-- ==== Sys2Proof/Syntax.lean ====
section
/-!
DEFINITION. The commands of the CG3248: one constructor of `Instr` per row of spec/opcode_table.json, in the table's
order. A command is one whole step of the part (95_what_each_step_holds.md): a host access, a core instruction, a
chain instruction, an event of one of its engines, or an event of its surroundings. Operands carry what the part
does not decide itself: a written value, a received frame, a sensor's reading.
-/

namespace Sys2Proof

/-- What SECDED finds in the word that an access reads (R62, R63), with the syndrome. -/
inductive Ecc where
  | ok
  | ce (synd : BitVec 8)
  | ue (synd : BitVec 8)
  deriving DecidableEq, Repr

/-- An offset in BAR2, with what SECDED finds in each of the words that the access reads, as far as it is listed. -/
structure MemAt (w : Nat) where
  offset : BitVec w
  eccs : List Ecc
  deriving DecidableEq, Repr

/-- What every core instruction carries: the tile that issues it; E, the predicate and its sense, bits of the instruction
word (R106); `ill` for a word that no instruction has, which R107 makes illegal; and what SECDED finds in the fetched word,
in the C-stream word that the bundle reads, and in the word that a store of less than 64 bits merges into (R62, R63). -/
structure Head where
  cl  : Fin 32
  t   : Fin 12
  e   : Bool
  q   : Fin 8
  n   : Bool
  ill : Bool
  fetch : Ecc
  cs : Ecc
  merge : Ecc
  deriving DecidableEq, Repr

/-- An SRAM bank (R23): of a die's Cellar or trace memory, of a cluster's store or kernel ROM, or of a tile (X 0 to 3,
Y 4 to 7, C 8 and 9, P 10 and 11, loop cache 12, register spill 13). -/
inductive Bank where
  | cellar (d : Fin 2) (b : Fin 512)
  | trace  (d : Fin 2) (b : Fin 64)
  | store  (cl : Fin 32) (b : Fin 32)
  | rom    (cl : Fin 32) (b : Fin 32)
  | tile   (cl : Fin 32) (t : Fin 12) (b : Fin 14)
  deriving DecidableEq, Repr

/-- How the PCIe link leaves service (R324). -/
inductive LinkEvt where
  | linkDown
  | hotReset
  | d3hot
  deriving DecidableEq, Repr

....................

**Task to carry out**
Only the lines from the one containing "An SRAM bank" through the end of the listing belong in the response, each reproduced exactly.

**Completed task**
/-- An SRAM bank (R23): of a die's Cellar or trace memory, of a cluster's store or kernel ROM, or of a tile (X 0 to 3,
Y 4 to 7, C 8 and 9, P 10 and 11, loop cache 12, register spill 13). -/
inductive Bank where
  | cellar (d : Fin 2) (b : Fin 512)
  | trace  (d : Fin 2) (b : Fin 64)
  | store  (cl : Fin 32) (b : Fin 32)
  | rom    (cl : Fin 32) (b : Fin 32)
  | tile   (cl : Fin 32) (t : Fin 12) (b : Fin 14)
  deriving DecidableEq, Repr

/-- How the PCIe link leaves service (R324). -/
inductive LinkEvt where
  | linkDown
  | hotReset
  | d3hot
  deriving DecidableEq, Repr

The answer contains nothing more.